DNA replication is delayed in Vas-SCF zygotes.
(A) Three different patterns of EdU staining in Vas-SCF zygotes during S-phase. Each set of four images represents the same zygote at different focal planes to view the paternal (right) and maternal (left) pronuclei. (Aa-d) In most cases during early S-phase, EdU staining was only visible in the maternal pronucleus. (Ae-h) EdU staining was much more intense in the maternal pronucleus, but was it was also visible in the paternal. (Ai-l) Edu staining was visible at equal intensity in both pronuclei. All images are shown at the same magnification, bar = 20 µm. (B) Zygotes with any EdU staining in the paternal pronucleus, whether it was much less or equal to that of the maternal pronucleus, were scored as positive. (C) Only zygotes that had paternal pronuclei with EdU staining intensities equal to that of the maternal pronuclei in the same zygote were scored only as positive. Error bars represent standard deviations, and points on the graphs for which the error bars are not visible had standard deviation values below the size that is covered by the point drawn to indicate the value. For at 50 Vas-SCF zygotes were scored for each time point, and 30 Vas-Ctrl zygotes were scored. In all zygotes at 8 hrs and beyond, maternal pronuclei had strong EdU staining. All images are shown at the same magnification, bar = 20 µm.
Figure 5.
Chromosomal analysis of Vas-SCF and Epi-SCF zygotes.

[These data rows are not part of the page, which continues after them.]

namespace Sys2Proof.Machine

@[simp] theorem wr_keeps (s : State) (off v : Nat) :
    (wr s off v).pending = s.pending ∧ (wr s off v).cycle = s.cycle ∧ (wr s off v).now = s.now ∧ (wr s off v).rtcBase = s.rtcBase ∧
    (wr s off v).freeCtr = s.freeCtr ∧ (wr s off v).hostData = s.hostData ∧ (wr s off v).shadow = s.shadow ∧
    (wr s off v).winOps = s.winOps ∧ (wr s off v).cfg = s.cfg ∧ (wr s off v).cfgPend = s.cfgPend ∧ (wr s off v).cfgRet = s.cfgRet ∧
    (wr s off v).ntab = s.ntab ∧ (wr s off v).rseq = s.rseq ∧ (wr s off v).hist = s.hist ∧ (wr s off v).histPart = s.histPart ∧
    (wr s off v).eccCorr = s.eccCorr ∧ (wr s off v).sys = s.sys ∧ (wr s off v).time = s.time ∧ (wr s off v).chutes = s.chutes ∧
    (wr s off v).dma = s.dma ∧ (wr s off v).cmp = s.cmp ∧ (wr s off v).nvs = s.nvs ∧ (wr s off v).cap = s.cap ∧ (wr s off v).ing = s.ing ∧
    (wr s off v).aln = s.aln ∧ (wr s off v).spc = s.spc ∧ (wr s off v).ssk = s.ssk ∧ (wr s off v).pins = s.pins ∧
    (wr s off v).key = s.key ∧ (wr s off v).out = s.out ∧ (wr s off v).det = s.det ∧ (wr s off v).afe = s.afe ∧ (wr s off v).nrg = s.nrg ∧
    (wr s off v).msh = s.msh ∧ (wr s off v).twn = s.twn ∧ (wr s off v).pwr = s.pwr ∧ (wr s off v).jtag = s.jtag ∧ (wr s off v).fw = s.fw ∧
    (wr s off v).cyc = s.cyc := by
  unfold wr
  and_intros <;> rfl

@[simp] theorem setF_keeps (s : State) (off hi lo v : Nat) :
    (setF s off hi lo v).pending = s.pending ∧ (setF s off hi lo v).cycle = s.cycle ∧ (setF s off hi lo v).now = s.now ∧
    (setF s off hi lo v).rtcBase = s.rtcBase ∧ (setF s off hi lo v).freeCtr = s.freeCtr ∧ (setF s off hi lo v).hostData = s.hostData ∧
    (setF s off hi lo v).shadow = s.shadow ∧ (setF s off hi lo v).winOps = s.winOps ∧ (setF s off hi lo v).cfg = s.cfg ∧
    (setF s off hi lo v).cfgPend = s.cfgPend ∧ (setF s off hi lo v).cfgRet = s.cfgRet ∧ (setF s off hi lo v).ntab = s.ntab ∧
    (setF s off hi lo v).rseq = s.rseq ∧ (setF s off hi lo v).hist = s.hist ∧ (setF s off hi lo v).histPart = s.histPart ∧
    (setF s off hi lo v).eccCorr = s.eccCorr ∧ (setF s off hi lo v).sys = s.sys ∧ (setF s off hi lo v).time = s.time ∧
    (setF s off hi lo v).chutes = s.chutes ∧ (setF s off hi lo v).dma = s.dma ∧ (setF s off hi lo v).cmp = s.cmp ∧
    (setF s off hi lo v).nvs = s.nvs ∧ (setF s off hi lo v).cap = s.cap ∧ (setF s off hi lo v).ing = s.ing ∧
    (setF s off hi lo v).aln = s.aln ∧ (setF s off hi lo v).spc = s.spc ∧ (setF s off hi lo v).ssk = s.ssk ∧
    (setF s off hi lo v).pins = s.pins ∧ (setF s off hi lo v).key = s.key ∧ (setF s off hi lo v).out = s.out ∧
    (setF s off hi lo v).det = s.det ∧ (setF s off hi lo v).afe = s.afe ∧ (setF s off hi lo v).nrg = s.nrg ∧
    (setF s off hi lo v).msh = s.msh ∧ (setF s off hi lo v).twn = s.twn ∧ (setF s off hi lo v).pwr = s.pwr ∧
    (setF s off hi lo v).jtag = s.jtag ∧ (setF s off hi lo v).fw = s.fw ∧
    (setF s off hi lo v).cyc = s.cyc := by
  unfold setF wr
  and_intros <;> rfl

@[simp] theorem noteReg_keeps (s : State) (off v n : Nat) :
    (noteReg s off v n).pending = s.pending ∧ (noteReg s off v n).cycle = s.cycle ∧ (noteReg s off v n).now = s.now ∧
    (noteReg s off v n).rtcBase = s.rtcBase ∧ (noteReg s off v n).freeCtr = s.freeCtr ∧ (noteReg s off v n).hostData = s.hostData ∧
    (noteReg s off v n).regs = s.regs ∧ (noteReg s off v n).shadow = s.shadow ∧ (noteReg s off v n).winOps = s.winOps ∧
    (noteReg s off v n).cfg = s.cfg ∧ (noteReg s off v n).cfgPend = s.cfgPend ∧ (noteReg s off v n).cfgRet = s.cfgRet ∧
    (noteReg s off v n).ntab = s.ntab ∧ (noteReg s off v n).rseq = s.rseq ∧ (noteReg s off v n).hist = s.hist ∧
    (noteReg s off v n).histPart = s.histPart ∧ (noteReg s off v n).eccCorr = s.eccCorr ∧ (noteReg s off v n).sys = s.sys ∧
    (noteReg s off v n).time = s.time ∧ (noteReg s off v n).chutes = s.chutes ∧ (noteReg s off v n).dma = s.dma ∧ (noteReg s off v n).cmp = s.cmp ∧
    (noteReg s off v n).nvs = s.nvs ∧ (noteReg s off v n).cap = s.cap ∧ (noteReg s off v n).ing = s.ing ∧ (noteReg s off v n).aln = s.aln ∧
    (noteReg s off v n).spc = s.spc ∧ (noteReg s off v n).ssk = s.ssk ∧ (noteReg s off v n).pins = s.pins ∧ (noteReg s off v n).key = s.key ∧
    (noteReg s off v n).out = s.out ∧ (noteReg s off v n).det = s.det ∧ (noteReg s off v n).afe = s.afe ∧ (noteReg s off v n).nrg = s.nrg ∧
    (noteReg s off v n).msh = s.msh ∧ (noteReg s off v n).twn = s.twn ∧ (noteReg s off v n).pwr = s.pwr ∧ (noteReg s off v n).jtag = s.jtag ∧
    (noteReg s off v n).fw = s.fw := by
  unfold noteReg
  and_intros <;> rfl

@[simp] theorem noteSlot_keeps (s : State) (i : Nat) :
    (noteSlot s i).pending = s.pending ∧ (noteSlot s i).cycle = s.cycle ∧ (noteSlot s i).now = s.now ∧ (noteSlot s i).rtcBase = s.rtcBase ∧
    (noteSlot s i).freeCtr = s.freeCtr ∧ (noteSlot s i).hostData = s.hostData ∧ (noteSlot s i).regs = s.regs ∧ (noteSlot s i).shadow = s.shadow ∧
    (noteSlot s i).winOps = s.winOps ∧ (noteSlot s i).cfg = s.cfg ∧ (noteSlot s i).cfgPend = s.cfgPend ∧ (noteSlot s i).cfgRet = s.cfgRet ∧
    (noteSlot s i).ntab = s.ntab ∧ (noteSlot s i).rseq = s.rseq ∧ (noteSlot s i).hist = s.hist ∧ (noteSlot s i).histPart = s.histPart ∧
    (noteSlot s i).eccCorr = s.eccCorr ∧ (noteSlot s i).sys = s.sys ∧ (noteSlot s i).time = s.time ∧ (noteSlot s i).chutes = s.chutes ∧
    (noteSlot s i).dma = s.dma ∧ (noteSlot s i).cmp = s.cmp ∧ (noteSlot s i).nvs = s.nvs ∧ (noteSlot s i).cap = s.cap ∧ (noteSlot s i).ing = s.ing ∧
    (noteSlot s i).aln = s.aln ∧ (noteSlot s i).spc = s.spc ∧ (noteSlot s i).ssk = s.ssk ∧ (noteSlot s i).pins = s.pins ∧
    (noteSlot s i).key = s.key ∧ (noteSlot s i).out = s.out ∧ (noteSlot s i).det = s.det ∧ (noteSlot s i).afe = s.afe ∧ (noteSlot s i).nrg = s.nrg ∧
    (noteSlot s i).msh = s.msh ∧ (noteSlot s i).twn = s.twn ∧ (noteSlot s i).pwr = s.pwr ∧ (noteSlot s i).jtag = s.jtag ∧
    (noteSlot s i).fw = s.fw := by
  unfold noteSlot
  split <;> (and_intros <;> rfl)

@[simp] theorem noteAccs_keeps (s : State) :
    (noteAccs s).pending = s.pending ∧ (noteAccs s).cycle = s.cycle ∧ (noteAccs s).now = s.now ∧ (noteAccs s).rtcBase = s.rtcBase ∧
    (noteAccs s).freeCtr = s.freeCtr ∧ (noteAccs s).hostData = s.hostData ∧ (noteAccs s).regs = s.regs ∧ (noteAccs s).shadow = s.shadow ∧
    (noteAccs s).winOps = s.winOps ∧ (noteAccs s).cfg = s.cfg ∧ (noteAccs s).cfgPend = s.cfgPend ∧ (noteAccs s).cfgRet = s.cfgRet ∧
    (noteAccs s).ntab = s.ntab ∧ (noteAccs s).rseq = s.rseq ∧ (noteAccs s).hist = s.hist ∧ (noteAccs s).histPart = s.histPart ∧
    (noteAccs s).eccCorr = s.eccCorr ∧ (noteAccs s).sys = s.sys ∧ (noteAccs s).time = s.time ∧ (noteAccs s).chutes = s.chutes ∧
    (noteAccs s).dma = s.dma ∧ (noteAccs s).cmp = s.cmp ∧ (noteAccs s).nvs = s.nvs ∧ (noteAccs s).cap = s.cap ∧ (noteAccs s).ing = s.ing ∧
    (noteAccs s).aln = s.aln ∧ (noteAccs s).spc = s.spc ∧ (noteAccs s).ssk = s.ssk ∧ (noteAccs s).pins = s.pins ∧ (noteAccs s).key = s.key ∧
    (noteAccs s).out = s.out ∧ (noteAccs s).det = s.det ∧ (noteAccs s).afe = s.afe ∧ (noteAccs s).nrg = s.nrg ∧ (noteAccs s).msh = s.msh ∧
    (noteAccs s).twn = s.twn ∧ (noteAccs s).pwr = s.pwr ∧ (noteAccs s).jtag = s.jtag ∧ (noteAccs s).fw = s.fw := by
  unfold noteAccs
  and_intros <;> rfl

@[simp] theorem setB_keeps (s : State) (off b : Nat) (v : Bool) :
    (setB s off b v).pending = s.pending ∧ (setB s off b v).cycle = s.cycle ∧ (setB s off b v).now = s.now ∧
    (setB s off b v).rtcBase = s.rtcBase ∧ (setB s off b v).freeCtr = s.freeCtr ∧ (setB s off b v).hostData = s.hostData ∧
    (setB s off b v).shadow = s.shadow ∧ (setB s off b v).winOps = s.winOps ∧ (setB s off b v).cfg = s.cfg ∧
    (setB s off b v).cfgPend = s.cfgPend ∧ (setB s off b v).cfgRet = s.cfgRet ∧ (setB s off b v).ntab = s.ntab ∧
    (setB s off b v).rseq = s.rseq ∧ (setB s off b v).hist = s.hist ∧ (setB s off b v).histPart = s.histPart ∧
    (setB s off b v).eccCorr = s.eccCorr ∧ (setB s off b v).sys = s.sys ∧ (setB s off b v).time = s.time ∧
    (setB s off b v).chutes = s.chutes ∧ (setB s off b v).dma = s.dma ∧ (setB s off b v).cmp = s.cmp ∧ (setB s off b v).nvs = s.nvs ∧
    (setB s off b v).cap = s.cap ∧ (setB s off b v).ing = s.ing ∧ (setB s off b v).aln = s.aln ∧ (setB s off b v).spc = s.spc ∧
    (setB s off b v).ssk = s.ssk ∧ (setB s off b v).pins = s.pins ∧ (setB s off b v).key = s.key ∧ (setB s off b v).out = s.out ∧
    (setB s off b v).det = s.det ∧ (setB s off b v).afe = s.afe ∧ (setB s off b v).nrg = s.nrg ∧ (setB s off b v).msh = s.msh ∧
    (setB s off b v).twn = s.twn ∧ (setB s off b v).pwr = s.pwr ∧ (setB s off b v).jtag = s.jtag ∧ (setB s off b v).fw = s.fw := by
  unfold setB setF wr noteReg
  cases v <;> (and_intros <;> rfl)

@[simp] theorem addC_keeps (s : State) (off n : Nat) :
    (addC s off n).pending = s.pending ∧ (addC s off n).cycle = s.cycle ∧ (addC s off n).now = s.now ∧ (addC s off n).rtcBase = s.rtcBase ∧
    (addC s off n).freeCtr = s.freeCtr ∧ (addC s off n).hostData = s.hostData ∧ (addC s off n).shadow = s.shadow ∧
    (addC s off n).winOps = s.winOps ∧ (addC s off n).cfg = s.cfg ∧ (addC s off n).cfgPend = s.cfgPend ∧ (addC s off n).cfgRet = s.cfgRet ∧
    (addC s off n).ntab = s.ntab ∧ (addC s off n).rseq = s.rseq ∧ (addC s off n).hist = s.hist ∧ (addC s off n).histPart = s.histPart ∧
    (addC s off n).eccCorr = s.eccCorr ∧ (addC s off n).sys = s.sys ∧ (addC s off n).time = s.time ∧ (addC s off n).chutes = s.chutes ∧
    (addC s off n).dma = s.dma ∧ (addC s off n).cmp = s.cmp ∧ (addC s off n).nvs = s.nvs ∧ (addC s off n).cap = s.cap ∧
    (addC s off n).ing = s.ing ∧ (addC s off n).aln = s.aln ∧ (addC s off n).spc = s.spc ∧ (addC s off n).ssk = s.ssk ∧
    (addC s off n).pins = s.pins ∧ (addC s off n).key = s.key ∧ (addC s off n).out = s.out ∧ (addC s off n).det = s.det ∧
    (addC s off n).afe = s.afe ∧ (addC s off n).nrg = s.nrg ∧ (addC s off n).msh = s.msh ∧ (addC s off n).twn = s.twn ∧
    (addC s off n).pwr = s.pwr ∧ (addC s off n).jtag = s.jtag ∧ (addC s off n).fw = s.fw := by
  unfold addC wr
  and_intros <;> rfl

@[simp] theorem inc_keeps (s : State) (off : Nat) :
    (inc s off).pending = s.pending ∧ (inc s off).cycle = s.cycle ∧ (inc s off).now = s.now ∧ (inc s off).rtcBase = s.rtcBase ∧
    (inc s off).freeCtr = s.freeCtr ∧ (inc s off).hostData = s.hostData ∧ (inc s off).shadow = s.shadow ∧ (inc s off).winOps = s.winOps ∧
    (inc s off).cfg = s.cfg ∧ (inc s off).cfgPend = s.cfgPend ∧ (inc s off).cfgRet = s.cfgRet ∧ (inc s off).ntab = s.ntab ∧
    (inc s off).rseq = s.rseq ∧ (inc s off).hist = s.hist ∧ (inc s off).histPart = s.histPart ∧ (inc s off).eccCorr = s.eccCorr ∧
    (inc s off).sys = s.sys ∧ (inc s off).time = s.time ∧ (inc s off).chutes = s.chutes ∧ (inc s off).dma = s.dma ∧
    (inc s off).cmp = s.cmp ∧ (inc s off).nvs = s.nvs ∧ (inc s off).cap = s.cap ∧ (inc s off).ing = s.ing ∧ (inc s off).aln = s.aln ∧
    (inc s off).spc = s.spc ∧ (inc s off).ssk = s.ssk ∧ (inc s off).pins = s.pins ∧ (inc s off).key = s.key ∧ (inc s off).out = s.out ∧
    (inc s off).det = s.det ∧ (inc s off).afe = s.afe ∧ (inc s off).nrg = s.nrg ∧ (inc s off).msh = s.msh ∧ (inc s off).twn = s.twn ∧
    (inc s off).pwr = s.pwr ∧ (inc s off).jtag = s.jtag ∧ (inc s off).fw = s.fw := by
  unfold inc addC wr
  and_intros <;> rfl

(A) Vas-Ctrl; normal maternal (M) and paternal (P) chromosome complements, n = 20 chromosomes each. Maternal and paternal chromosome plates can be distinguished based on chromosome morphology; maternal chromosomes are usually shorter and thicker. (B) Epi-SCF; normal maternal chromosome complement (M, n = 20) and paternal complement (P) with multiple chromosome aberrations. Some of the chromosome fragments are shown with arrowheads. (C) Vas-SCF, normal maternal complement (M, n = 20 chromosomes) and paternal chromatin seen as early stage of prematurely condensed chromosomes (PCC). (D-F) Vas-SCF; examples of paternal chromatin at different levels of premature chromosome condensation (PCC). Note the increasing chromatin condensation and formation of few separate chromosomes (arrows), from D to F, as well as presence of chromosome fragments (arrowheads). Scale = 20 µm.
Table 1.
Paternal Chromosomal analysis of zygotes obtained after ICSI with SCF-induced sperm.
Figure 6.
Developmental arrest in embryos with damaged DNA.

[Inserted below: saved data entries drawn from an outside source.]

theorem sample_eq {s : State} {tl : Bool} {ch t : Nat} {g : GridTaps} {c h : List Nat} (hs : Fresh s) (hch : ch < 24) (hg : afGroup s ch = 0) (he : afEn s ch = true)
    (ht : t ≤ tapInstant s tl ch g.newest) (hc : afeCoef s tl 0 = c)
    (hh : (List.range 16).map (fun i => (((dyOf f32 (getN s Win.AFE_CH ch 2)).mul ((Dy.mk ((g.taps.map (fun l => l.getD i 0)).getD 0 0)
      (if tl then -(afTlSh s ch : Int) else 0)).sub (Dy.ofInt (sext 24 (getN s Win.AFE_CH ch 3))))).pack f32 .near)) = h)
    (hf : isFin f32 (getN s Win.AFE_CH ch 2) = true) : chSample s tl ch t g = macSum c h := by
  have hw : ∀ w i j x, wordAt s w i j x = getN s w i j := by
    intro w i j x; simp [wordAt, hs.1, Tab.get]
  have hm : ∀ (x : Nat) (y : Int), modSample s tl ch x y = ((dyOf f32 (getN s Win.AFE_CH ch 2)).mul ((Dy.mk y
      (if tl then -(afTlSh s ch : Int) else 0)).sub (Dy.ofInt (sext 24 (getN s Win.AFE_CH ch 3))))).pack f32 .near := by
    intro x y
    have hr : grpRanAt s (afGroup s ch) x = true := by simp only [grpRanAt, hg, hs.2.2.1, hs.2.2.2]; simp
    simp [modSample, he, hr, stuckIn, stuckOf, hs.2.1, Tab.get, hw, hf]
  simp only [chSample, if_pos hch, chInput, hm, Nat.sub_eq_zero_of_le ht, hh]
  simp [hc]

theorem le_less {x e k t : Nat} (h : t + k ≤ x) : t ≤ x + e - k := by omega
theorem edge_eq {s : State} {g i c : Nat} (hc : s.afe.runFrom.getD g none = some (0, c)) :
    edgeTime s g i = timeAt s (c + 5 * mclkDiv s * i) + Config.edgeErr (c + 5 * mclkDiv s * i) % (4 * nsU + 1) - 2 * nsU := by
  unfold edgeTime
  rw [hc]
theorem edge_le {s : State} {g i t c : Nat} (hc : s.afe.runFrom.getD g none = some (0, c)) (h : t + 2 * nsU ≤ timeAt s (c + 5 * mclkDiv s * i)) :
    t ≤ edgeTime s g i := by
  rw [edge_eq hc]
  exact le_less h

theorem sinc_le {s : State} {ch n t : Nat} (hs : Fresh s) (hg : afGroup s ch = 0)
    (h : t + 2 * nsU ≤ timeAt s (0 + 5 * mclkDiv s * (sincEdge s ch n - 3 * (afSinc s ch - 1))) ∧ t + 2 * nsU ≤ timeAt s (0 + 5 * mclkDiv s * sincEdge s ch n)) :
    t ≤ sincInstant s ch n := by
  have h1 := edge_le (g := 0) hs.2.2.1 h.1
  have h2 := edge_le (g := 0) hs.2.2.1 h.2
  simp only [sincInstant, hg]
  omega

def lastT : Nat := 10 ^ 9 * nsU


/-- What sample 0 of the time-locked grid needs so that the newest input comes after the instant `t` in state `s`. -/
def SincLate (s : State) (ch n t : Nat) : Prop :=
  t + 2 * nsU ≤ timeAt s (0 + 5 * mclkDiv s * (sincEdge s ch n - 3 * (afSinc s ch - 1))) ∧ t + 2 * nsU ≤ timeAt s (0 + 5 * mclkDiv s * sincEdge s ch n)

theorem macSum_one (y : Int) (hy : y = 1 ∨ y = -1) :
    macSum (0x3F800000 :: List.replicate 15 0) (List.replicate 16 (if y = 1 then 0x3F800000 else 0xBF800000)) = if y = 1 then 0x3F800000 else 0xBF800000 := by
  unfold macSum fmac
  generalize Config.macFused = b
  rcases hy with rfl | rfl <;> cases b <;> decide +kernel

Embryos produced by injection of Epi-Ctrl, Vas-Ctrl, Epi-SCF and VAS-SCF were closely followed for four days in culture, and scored for their stage of development. (A) Diagram of the early (first cycle) stages of development that were scored. Quantitative data showing the developmental progress at 8 (B), 19 (C), 24 (D), and 48 (E) hrs after fertilization. Fertilization was achieved by ICSI with injections timed not to exceed 15 min per group. For explanation of developmental stages see text. The experiment was repeated twice with at least 45 embryos examined for each group. Error bars represent standard deviations.
Figure 7.
Zygotic response to severe paternal DNA damage.

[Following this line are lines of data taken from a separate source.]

-- ==== Sys2Proof/Machine/Layouts.lean ====
section
/-! DEFINITION. The layouts of outbound frames and of the answers carried in DATA (R156). -/

namespace Sys2Proof.Machine

open Sys2Proof

/-- A track as three bytes; an absent one is 0xFFFF and 0xFF (R156). -/
def trackBytes : Option Track → List Byte
  | some t => twoBytes t.cyl ++ [byteOf t.head]
  | none => [0xFF, 0xFF, 0xFF]

/-- YES is 1 and NO is 0 (R156). -/
def flagByte (b : Bool) : Byte := if b then 1 else 0

/-- Ports A to D are 1 to 4 and 0 is none (R156). -/
def portByte : Option Port → Byte
  | some p => byteOf (p.val + 1)
  | none => 0

/-- Flags byte of an alternate result: 0x02 home marked or restored, 0x01 retired (R156). -/
def AltResult.flags (a : AltResult) : Byte :=
  byteOf ((if a.marked = some true then 2 else 0) + (if a.retired = some true then 1 else 0))

/-- Bytes 5 to 15 of an alternate operation's STATUS body (R156). -/
def AltResult.statusBytes (a : AltResult) : List Byte :=
  [byteOf a.order.code, byteOf a.drive.val] ++ trackBytes (some a.home) ++ trackBytes a.alternate ++ [a.flags] ++
  twoBytes a.cursor

/-- The STATUS body (R156). -/
def Status.body (st : Status) : List Byte :=
  [byteOf st.itemsCode, byteOf st.reason.code, byteOf st.detail.code] ++ twoBytes st.residual ++
  (match st.alt with | some a => a.statusBytes | none => [])

/-- The drive a notice names, or 0xFF for RESCAN (R156). -/
def Notice.driveByte : Notice → Byte
  | .deviceFree d | .stateChange d | .reserveBroken d | .spareAdvised d _ => byteOf d.val
  | .rescan => 0xFF

/-- The track of a notice, absent unless SPARE-ADVISED (R156). -/
def Notice.track : Notice → Option Track
  | .spareAdvised _ t => some t
  | .deviceFree _ | .stateChange _ | .reserveBroken _ | .rescan => none

/-- The OFFER body (R156). -/
def Offer.body : Offer → List Byte
  | .reconnect _ => [1]
  | .status _ => [2]
  | .notice n => [3, byteOf n.code, n.driveByte] ++ trackBytes n.track

/-- An outbound frame as bytes: kind, device address, body length, body (R156). -/
def OutFrame.bytes : OutFrame → List Byte
  | .status a st _ => [0x81, byteOf a] ++ twoBytes st.body.length ++ st.body
  | .data a o bs => [0x83, byteOf a] ++ twoBytes (4 + bs.length) ++ twoBytes o ++ twoBytes bs.length ++ bs
  | .request a o c => [0x83, byteOf a] ++ twoBytes 4 ++ twoBytes o ++ twoBytes c
  | .offer a o => [0x85, byteOf a] ++ twoBytes o.body.length ++ o.body

/-- Drive state, 14 bytes (R101, R156). -/
def State.driveStateBytes (s : State) (d : Drive) : List Byte :=
  let q := s.pos d
  [flagByte (s.record d).configured, byteOf q.actuator.code] ++ twoBytes (q.cyl.getD 0xFFFF) ++
  [byteOf (q.head.getD 0xFF), byteOf (conditionCode q.status)] ++ trackBytes (q.status.bind Condition.pointer) ++
  [flagByte q.angle.isSome, flagByte q.writeProtect, byteOf ((s.share d).owner.getD 0),
   portByte ((s.share d).hold.map Hold.port), flagByte (s.op d).isSome]

/-- Fault record, 15 bytes (R167, R156). -/
def FaultRecord.bytes (r : FaultRecord) : List Byte :=
  [byteOf ((r.kind.map FaultKind.code).getD 0), byteOf r.detail.code, byteOf r.drive.val] ++ trackBytes r.logical ++
  trackBytes r.physical ++ [byteOf r.record, byteOf r.retries, byteOf r.miss] ++ twoBytes r.residual ++
  [byteOf (conditionCode r.found)]

/-- The record READ FAULT RECORD returns to a port without a hold: kind none, other items absent or 0 (R169, log 27). -/
def FaultRecord.empty : FaultRecord :=
  { kind := none, detail := .none, drive := 0, logical := none, physical := none, record := 0, retries := 0, miss := 0,
    residual := 0, found := none }

/-- One type of the drive tables: loaded flag and the 16 parameter bytes, zero when not loaded (R31, R156). -/
def typeBytes (o : Option DriveType) : List Byte :=
  let t := o.getD DriveType.absent
  [flagByte o.isSome] ++ twoBytes t.dataCyls ++
  [byteOf t.altCyls, byteOf t.heads, byteOf t.sectors, byteOf t.lead, byteOf t.setup] ++ twoBytes t.stepTime ++
  [byteOf t.settleTime] ++ twoBytes t.capacity ++
  [byteOf t.retryBudget, byteOf t.missLimit, byteOf t.threshold, byteOf t.holdLimit]

/-- One drive record of the drive tables (R31, R156). -/
def DriveRecord.bytes (r : DriveRecord) : List Byte :=
  [flagByte r.configured, byteOf r.typeNo.val, flagByte r.writePermitted] ++ twoBytes r.cursor

/-- Drive tables, 108 bytes (R31, R156). -/
def State.driveTablesBytes (s : State) : List Byte :=
  s.types.toList.flatMap typeBytes ++ s.records.toList.flatMap DriveRecord.bytes

/-- One entry of the spare map, 12 bytes (R123, R156). -/
def SpareEntry.bytes (e : SpareEntry) : List Byte :=
  [byteOf e.drive.val] ++ trackBytes (some e.home) ++ trackBytes e.current ++ trackBytes e.pending ++
  [byteOf e.origin.code, if e.active then 1 else 2]

/-- The spare map's answer: the count, then up to 16 entries from the start place (R123). -/
def State.spareMapBytes (s : State) (start : Nat) : List Byte :=
  byteOf s.spareMap.length :: ((s.spareMap.drop (start - 1)).take 16).flatMap SpareEntry.bytes

/-- One entry of the suspect list, 10 bytes (R139, R156). -/
def Suspect.bytes (e : Suspect) : List Byte :=
  [byteOf e.drive.val] ++ trackBytes (some e.physical) ++ trackBytes (some e.logical) ++
  [byteOf e.count, byteOf e.lastKind.code, flagByte e.advised]

/-- The suspect list's answer (R139). -/
def State.suspectBytes (s : State) : List Byte :=
  byteOf s.suspects.length :: s.suspects.flatMap Suspect.bytes

/-- One port of the unit state (R187, R156). -/
def PortRec.stateBytes (r : PortRec) : List Byte :=
  [byteOf r.state.code, byteOf r.group,
   byteOf ((if r.maskStateChange then 2 else 0) + (if r.maskSpareAdvised then 1 else 0))]

/-- One path of the unit state: holder drive, kind, port; a FREE path is 0xFF, 0, 0 (R187, R156). -/
def pathBytes : Option PathHold → List Byte
  | none => [0xFF, 0, 0]
  | some h => [byteOf h.drive.val, if h.port.isSome then 2 else 1, portByte h.port]

/-- Operations in flight, drive d at bit value 2 to the power d (R156). -/
def State.inFlightByte (s : State) : Byte :=
  byteOf (allDrives.foldl (fun n d => n + if (s.op d).isSome then 2 ^ d.val else 0) 0)

/-- The last alternate result of the unit state; without one its bytes are 0 and its tracks absent (R187, R156, log 43). -/
def lastAltBytes : Option AltResult → List Byte
  | none => [0, 0, 0] ++ trackBytes none ++ trackBytes none ++ [0, 0, 0, 0, 0]
  | some a =>
    [1, byteOf a.order.code, byteOf a.drive.val] ++ trackBytes (some a.home) ++ trackBytes a.alternate ++
    [byteOf a.outcome.code, byteOf a.outcome.detail.code, a.flags] ++ twoBytes a.cursor

/-- Unit state (R187, R156). -/
def State.unitStateBytes (s : State) : List Byte :=
  s.ports.toList.flatMap PortRec.stateBytes ++ s.paths.toList.flatMap pathBytes ++ [s.inFlightByte] ++
  s.records.toList.flatMap (fun r => twoBytes r.cursor) ++ lastAltBytes s.lastAlt

end Sys2Proof.Machine
end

Oocytes fertilized with sperm that have damaged DNA (A) form pronuclei within the normal time, but phosphorylate H2AX in the paternal pronuclei (B). DNA replication is delayed in the paternal but not the maternal pronucleus, and this causes both pronuclei to delay progression to metaphase (C). The pronuclear membranes break down synchronously, though late (D). Some embryos do not progress past the G2/M border, but those that do die or arrest before they progress to blastocysts (F).